**Stored data entries**:
----------
/-- The Timebase holds values of R5: the local count within the cycle, T in its range, the miss count the lock state
gives, and in UNSET count and cycle number 0 (R6). -/
def Timebase.Sound (t : Timebase) : Prop :=
  t.localCount < Config.cycleMicros ∧ 4 ≤ t.tolerance ∧ t.tolerance ≤ 250 ∧
  match t.lock with
  | .unset => t.misses = 0 ∧ t.localCount = 0 ∧ t.cycle = 0
  | .locked => t.misses = 0
  | .holdover => 1 ≤ t.misses ∧ t.misses ≤ 7
  | .lost => t.misses = 8

/-- The Event Output keeps R177 to R179: at most 32 records, the line idle exactly while the queue is empty, and a record
on the line at one of its 120 bits. -/
def EventOut.Sound (e : EventOut) : Prop :=
  e.queue.length ≤ Config.eventRecords ∧ (e.line = .idle ↔ e.queue = []) ∧
  match e.line with
  | .idle => True
  | .sending bit phase => bit < Config.eventBits ∧ phase < 10000

/-- NFAULT is asserted in QUIET and HALTED and in no other mode (R181). -/
def State.NfaultSound (s : State) : Prop := s.events.nfault = s.mode.mode.faulty

/-- A Lane Unit's FIFO and intake keep R79 and R92: at most 16,384 bytes, and units counted as dropped exactly while the
intake is HELD. -/
def LaneUnit.FifoSound (u : LaneUnit) : Prop :=
  u.fifo.length ≤ Config.fifoBytes ∧
  match u.intake with
  | .accepting => u.dropped = 0
  | .held => 1 ≤ u.dropped ∧ u.dropped ≤ Config.maxDropped

/-- Every lane's FIFO and intake are sound. -/
def State.FifosSound (s : State) : Prop := ∀ i, (s.units.get i).FifoSound

/-- A caption carousel keeps R112 to R114 and R117: at most 16 entries, no two of one id, in falling order of priority;
one entry SENDING exactly while the send cursor is present; SENDING and DWELLING entries together at most one (R113), a
DWELLING one only while a dwell end is held. -/
structure CaptionCarousel.Sound (c : CaptionCarousel) : Prop where
  bound : c.entries.length ≤ Config.captionEntries
  ids : (c.entries.map (fun e => e.id)).Nodup
  order : (c.entries.map (fun e => e.priority)).Pairwise (· ≥ ·)
  sends : c.entries.countP (fun e => e.state == .sending) = if c.cursor.isSome then 1 else 0
  busy : c.entries.countP (fun e => e.state != .waiting) ≤ 1
  dwells : c.entries.countP (fun e => e.state == .dwelling) = 0 ∨ c.dwellEnd.isSome = true

/-- Every caption carousel is sound. -/
def State.CaptionsSound (s : State) : Prop := ∀ l, (s.captions.get l).Sound

/-- The takeover stack keeps R154: the level is that of the followed alert, 0 with none and with no context; the levels
saved rise strictly from bottom to top, each below the current one, and the same holds of each context. -/
def StackSound : Nat → Option Followed → List Context → Prop
  | level, followed, [] => level = 0 ∧ followed = none
  | level, followed, c :: rest =>
    c.level < level ∧ followed.map (fun f => f.ident.level) = some level ∧ StackSound c.level c.followed rest

/-- The Alert Controller's level, followed alert and takeover stack are sound (R154). -/
def AlertCtl.Sound (a : AlertCtl) : Prop := StackSound a.level a.followed a.stack

/-- The Alert Controller's lists hold one alert of a level at most: the own alerts, of levels 1 to 3, in rising order of
level (R35, R147), the scheduled entries (R146, R151) and the pending alerts (R157). -/
structure AlertCtl.ListsSound (a : AlertCtl) : Prop where
  own : (a.own.map (fun o => o.ident.level)).Pairwise (· < ·)
  ownLevels : ∀ o ∈ a.own, 1 ≤ o.ident.level ∧ o.ident.level ≤ 3
  scheduled : (a.scheduled.map (fun x => x.ident.level)).Nodup
  pending : (a.pendingAlerts.map (fun x => x.ident.level)).Nodup

/-- Off the trunk, HALTED apart, the Alert Controller holds what it holds after pin reset and QUIET entry, and the Object Store
no reserve entry (R145, R146). -/
def State.AlertsRest (s : State) : Prop :=
  s.mode.mode.onTrunk = false → s.mode.mode ≠ .halted → s.alerts = resetAlerts ∧ ∀ o ∈ s.store.objects, o.owner ≠ .alert

/-- A slot is driven only in ACTIVE, STANDBY and WITHDRAWING (R13). -/
def State.DrivesOnlyOnTrunk (s : State) : Prop := s.trunk.slotState = .driving → s.mode.mode.onTrunk = true

/-- The store's bytes are in canonical form (log 9). -/
def State.StoreCanonical (s : State) : Prop := Memory.wf s.store.cells = true

/-- The listen count stays in its range (R19). -/
def State.ListenBounded (s : State) : Prop := s.mode.listenCount ≤ Config.listenFrames

/-- The node's lane `i` holds cell `k`, or its pending claim asks for it (R49). -/
def State.occupies (s : State) (i : LaneId) (k : Nat) : Prop :=
  inRuns (s.tenancy.get i).runs k = true ∨
    ∃ c, (s.tenancy.get i).change = some c ∧ c.kind = .claim ∧ inRuns c.runs k = true

/-- What the tenancies keep of R36, R55 and R56: each lane's fragments ascend, do not overlap and lie within the 776 cells;
its pending change does too, a claim outside the lane's cells and a release inside them; no two lanes hold or claim one
cell. On the trunk a pending change lies one to four cycles ahead: one to three by R61 and R72, and a fourth for one that
ALERT_ORPHANED plans before the Timebase moves (log 2). Off it no lane holds or claims a cell (R55), but for the state that
HALTED keeps (R34). Left out are the number of fragments (log 44), that no two abut (R55), and the lane's maximum (R56). -/
structure State.TenanciesSound (s : State) : Prop where
  fragments : ∀ i, runsGood (s.tenancy.get i).runs = true
  changes : ∀ i c, (s.tenancy.get i).change = some c →
    c.runs ≠ [] ∧ runsGood c.runs = true ∧
      ∀ k, inRuns c.runs k = true → inRuns (s.tenancy.get i).runs k = (c.kind == .release)
  apart : ∀ i j k, i ≠ j → s.occupies i k → ¬ s.occupies j k
  ahead : s.mode.mode.onTrunk = true → ∀ i c, (s.tenancy.get i).change = some c →
    1 ≤ (c.effective - s.time.cycle).toNat ∧ (c.effective - s.time.cycle).toNat ≤ 4
  off : s.mode.mode.onTrunk = false → s.mode.mode ≠ .halted →
    ∀ i, (s.tenancy.get i).fragments = [] ∧ (s.tenancy.get i).change = none

/-- The annex of a lane of `bytes` lane bytes (R83, R84, R110): the configured annex, and at most a quarter of the bytes,
for a service lane; for the alert lane nothing at level 0, the bulletin's bytes at levels 1 and 2, and at most half the
bytes at level 3. -/
def State.annexOf (s : State) (bytes : Nat) : LaneId → Nat
  | .svc l => min (match s.contracts.get l with | some c => c.annex | none => 0) (bytes / 4)
  | .alert =>
    let bulletin := s.config.bulletin * gradePayload s.alertGrade
    if s.alerts.level = 0 then 0 else if s.alerts.level = 3 then min bulletin (bytes / 2) else min bytes bulletin

/-- Every lane's budget split is the one its cells give (R83, R84): the lane bytes are its cells times the payload of its
grade, and annex and audio budget share them. -/
def State.SplitsSound (s : State) : Prop :=
  ∀ i, let u := (s.units.get i).split
    u.bytes = s.cells i * gradePayload (s.laneGrade i) ∧ u.annex = s.annexOf u.bytes i ∧ u.annex + u.audio = u.bytes

/-- The Object Store keeps R129, R130 and R143: no block in two objects, or twice in one; a lane's object in the 384
ordinary blocks and a reserve entry in the 128 above; each of 1 to 65,536 bytes, in the blocks its size needs, ASSEMBLING
exactly while bytes are lacking; one object of an id in a lane and one entry of an identity in the reserve; at most eight
objects a lane, and two entries. -/
structure ObjectStore.Sound (o : ObjectStore) : Prop where
  apart : (o.objects.flatMap (fun x => x.blocks)).Nodup
  places : ∀ x ∈ o.objects, ∀ b ∈ x.blocks, b < Config.allBlocks ∧ (x.owner = .alert ↔ Config.ordinaryBlocks ≤ b)
  sizes : ∀ x ∈ o.objects, 1 ≤ x.size ∧ x.size ≤ Config.maxObject ∧ x.blocks.length = (x.size + 1023) / 1024
  whole : ∀ x ∈ o.objects, x.received ≤ x.size ∧ (x.state = .assembling ↔ x.received < x.size)
  ids : (o.objects.map (fun x => (x.owner, x.id, x.level))).Nodup
  levels : ∀ x ∈ o.objects, x.owner ≠ .alert → x.level = 0
  lane : ∀ l, (o.objects.filter (fun x => x.owner == .svc l)).length ≤ Config.laneObjects
  reserve : (o.objects.filter (fun x => x.owner == .alert)).length ≤ 2

/-- A lane's picture carousel keeps R137: its order lists, each once, the ids of the lane's objects that are not
ASSEMBLING, and one of them is ON-AIR exactly while the send cursor is present. -/
structure State.PictureSound (s : State) (l : Lane) : Prop where
  nodup : (s.pictures.get l).order.Nodup
  order : ∀ id, id ∈ (s.pictures.get l).order ↔
    ∃ x ∈ s.store.objects, x.owner = .svc l ∧ x.id = id ∧ x.state ≠ .assembling
  passes : s.store.objects.countP (fun x => x.owner == .svc l && x.state == .onAir) =
    if (s.pictures.get l).cursor.isSome then 1 else 0

/-- The Object Store and every picture carousel are sound. -/
def State.ObjectsSound (s : State) : Prop := s.store.Sound ∧ ∀ l, s.PictureSound l

/-- Port `p` holds no bits of an earlier record (R85). A port that holds some reads a record's bits behind them
(`Obligations.RecordCommandIsItsBits`). -/
abbrev State.Hunting (s : State) (p : LaneId) : Prop := (s.ports.get p).bits = []

/-! ### What happens from one state to another -/

/-- What an event record says, but for its stamp. -/
def EventRecord.says (e : EventRecord) : EventKind × Nat × Option LaneId × Nat := (e.kind, e.subject, e.lane, e.arg)

/-- The event queue has room for `n` more records. -/
abbrev State.Room (s : State) (n : Nat) : Prop := s.events.queue.length + n ≤ Config.eventRecords

/-- From `s` to `t` the event queue gained records that say `es`, in their order, and no others. -/
def Posted (s t : State) (es : List (EventKind × Nat × Option LaneId × Nat)) : Prop :=
  t.events.queue.map EventRecord.says = s.events.queue.map EventRecord.says ++ es

/-- From `s` to `t` the event queue gained records of which the first say `es`. -/
def PostedFirst (s t : State) (es : List (EventKind × Nat × Option LaneId × Nat)) : Prop :=
  ∃ more, Posted s t (es ++ more)

/-- What no service-lane record touches, whatever its lane: the RESET pin, configuration, contracts, Timebase, Trunk
Interface, modes, peer table, queue of commands and NFAULT. -/
structure SameNode (s t : State) : Prop where
  inReset : t.inReset = s.inReset
  loading : t.loading = s.loading
  config : t.config = s.config
  contracts : t.contracts = s.contracts
  time : t.time = s.time
  trunk : t.trunk = s.trunk
  mode : t.mode = s.mode
  peers : t.peers = s.peers
  pending : t.pending = s.pending
  nfault : t.events.nfault = s.events.nfault

/-- Everything one service lane has is unchanged: tenancy, Lane Unit, port, return line, scheduler, carousels, objects and
transfer memory. -/
structure SameLane (l : Lane) (s t : State) : Prop where
  tenancy : t.tenancy.get (.svc l) = s.tenancy.get (.svc l)
  unit : t.units.get (.svc l) = s.units.get (.svc l)
  port : t.ports.get (.svc l) = s.ports.get (.svc l)
  returnLine : t.returnLines.get l = s.returnLines.get l
  sched : t.scheds.get (.svc l) = s.scheds.get (.svc l)
  captions : t.captions.get l = s.captions.get l
  pictures : t.pictures.get l = s.pictures.get l
  objects : t.store.objects.filter (fun o => o.owner == .svc l) = s.store.objects.filter (fun o => o.owner == .svc l)
  transfers : t.store.transfers.get l = s.store.transfers.get l

/-- Everything the alert lane has is unchanged: tenancy, Lane Unit, port, scheduler and reserve entries. -/
structure SameAlertLane (s t : State) : Prop where
  tenancy : t.tenancy.get .alert = s.tenancy.get .alert
  unit : t.units.get .alert = s.units.get .alert
  port : t.ports.get .alert = s.ports.get .alert
  sched : t.scheds.get .alert = s.scheds.get .alert
  reserve : t.store.objects.filter (fun o => o.owner == .alert) = s.store.objects.filter (fun o => o.owner == .alert)

/-- From `s` to `t` nothing of another lane has changed, and nothing of SameNode. -/
structure OnlyLane (i : LaneId) (s t : State) : Prop where
  node : SameNode s t
  lanes : ∀ l, i ≠ .svc l → SameLane l s t
  alert : i ≠ .alert → SameAlertLane s t

/-- From `s` to `t` node `m` has been lost as lead of an alert (R157, R163). The alert followed, or saved in a context and
not ended, takes the lowest other node announced as LEAD and has no orphan hold, or begins its hold at 0 where there is
none, with no change of level or stack; a scheduled entry and a pending alert take that lead, or go. -/
structure LeadLost (m : Node) (i : Ident) (s t : State) : Prop where
  level : t.alerts.level = s.alerts.level ∧ t.alerts.stack.length = s.alerts.stack.length
  followed : ∀ f, s.alerts.followed = some f → f.ident = i → f.lead = m → match s.otherLead m i with
    | some k => t.alerts.followed = some { f with lead := k, hold := none }
    | none => f.hold = none → t.alerts.followed = some { f with hold := some 0 }
  saved : ∀ (n : Nat) c f, s.alerts.stack[n]? = some c → c.ended = false → c.followed = some f → f.ident = i →
    f.lead = m → match s.otherLead m i with
      | some k => t.alerts.stack[n]? = some { c with followed := some { f with lead := k, hold := none } }
      | none => f.hold = none → t.alerts.stack[n]? = some { c with followed := some { f with hold := some 0 } }
  scheduled : ∀ x ∈ s.alerts.scheduled, x.ident = i → x.lead = m → match s.otherLead m i with
    | some k => ∃ y ∈ t.alerts.scheduled, y.ident = i ∧ y.lead = k ∧ y.boundary = x.boundary ∧ y.timing = x.timing
    | none => ∀ y ∈ t.alerts.scheduled, y.ident ≠ i
  pending : ∀ x ∈ s.alerts.pendingAlerts, x.ident = i → x.lead = m → match s.otherLead m i with
    | some k => ∃ y ∈ t.alerts.pendingAlerts, y.ident = i ∧ y.lead = k
    | none => ∀ y ∈ t.alerts.pendingAlerts, y.ident = i → y.lead ≠ m

/-! ### The lanes of the trunk in the node's view (R42, R49 to R53) -/

/-- A lane of some node as the node sees it: what its sheet says of cells, pending change, class and floor, and whether the
change is judged against the own cycle number. -/
structure LaneView where
  node : Node
  lane : LaneId
  inStep : Bool
  laneClass : LaneClass
  floor : Nat
  current : List Run
  change : Option PendingChange

/-- The lanes in the node's view, those of lower nodes first: of a peer PRESENT, SILENT or OUT-OF-STEP the lanes whose sheets
are stored, in step while PRESENT, or SILENT from there (R49, R50); and on the trunk the node's own (R42). -/
def State.laneViews (s : State) : List LaneView :=
  ([0, 1, 2, 3, 4, 5, 6, 7] : List Node).flatMap (fun m =>
    let own (i : LaneId) : LaneView :=
      let terms : LaneClass × Nat := match i with
        | .alert => (.kept, 0)
        | .svc l => match s.contracts.get l with
          | none => (.kept, 0)
          | some c => (c.laneClass, (10 * c.rmin + gradePayload c.grade - 1) / gradePayload c.grade)
      ⟨m, i, true, terms.1, terms.2, (s.tenancy.get i).fragments.map (fun f => ⟨f.start, f.len⟩), (s.tenancy.get i).change⟩
    let e := s.peers.get m
    let step : Bool := decide (e.state = .present ∨ e.state = .silent ∧ e.silentOutOfStep = false)
    if m = s.mode.node then
      if s.onTrunk = true then [own (.svc .l0), own (.svc .l1), own (.svc .l2), own .alert] else []
    else if e.state = .present ∨ e.state = .silent ∨ e.state = .outOfStep then
      ([e.sheets.l0, e.sheets.l1, e.sheets.l2, e.sheets.alert].filterMap id).map
        (fun sh => ⟨m, sh.lane, step, sh.laneClass, sh.floor, sh.current, sh.change⟩)
    else [])

/-- A change of the lane counts as reached at own cycle `now`: in step, and its cycle 0 to 2,047 cycles back (R50, R51). -/
def LaneView.reached (v : LaneView) (now : Cycle) (c : PendingChange) : Bool :=
  v.inStep && decide ((now - c.effective).toNat < 2048)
----------
**INSTRUCTIONS TO FOLLOW**:
Taking the line with "cell. On the" as the first and the line with "ahead : s.mode.mode.onTrunk" as the last, retype that stretch of the data above exactly, with no other lines.

**EXERCISE RESULT**:
cell. On the trunk a pending change lies one to four cycles ahead: one to three by R61 and R72, and a fourth for one that
ALERT_ORPHANED plans before the Timebase moves (log 2). Off it no lane holds or claims a cell (R55), but for the state that
HALTED keeps (R34). Left out are the number of fragments (log 44), that no two abut (R55), and the lane's maximum (R56). -/
structure State.TenanciesSound (s : State) : Prop where
  fragments : ∀ i, runsGood (s.tenancy.get i).runs = true
  changes : ∀ i c, (s.tenancy.get i).change = some c →
    c.runs ≠ [] ∧ runsGood c.runs = true ∧
      ∀ k, inRuns c.runs k = true → inRuns (s.tenancy.get i).runs k = (c.kind == .release)
  apart : ∀ i j k, i ≠ j → s.occupies i k → ¬ s.occupies j k
  ahead : s.mode.mode.onTrunk = true → ∀ i c, (s.tenancy.get i).change = some c →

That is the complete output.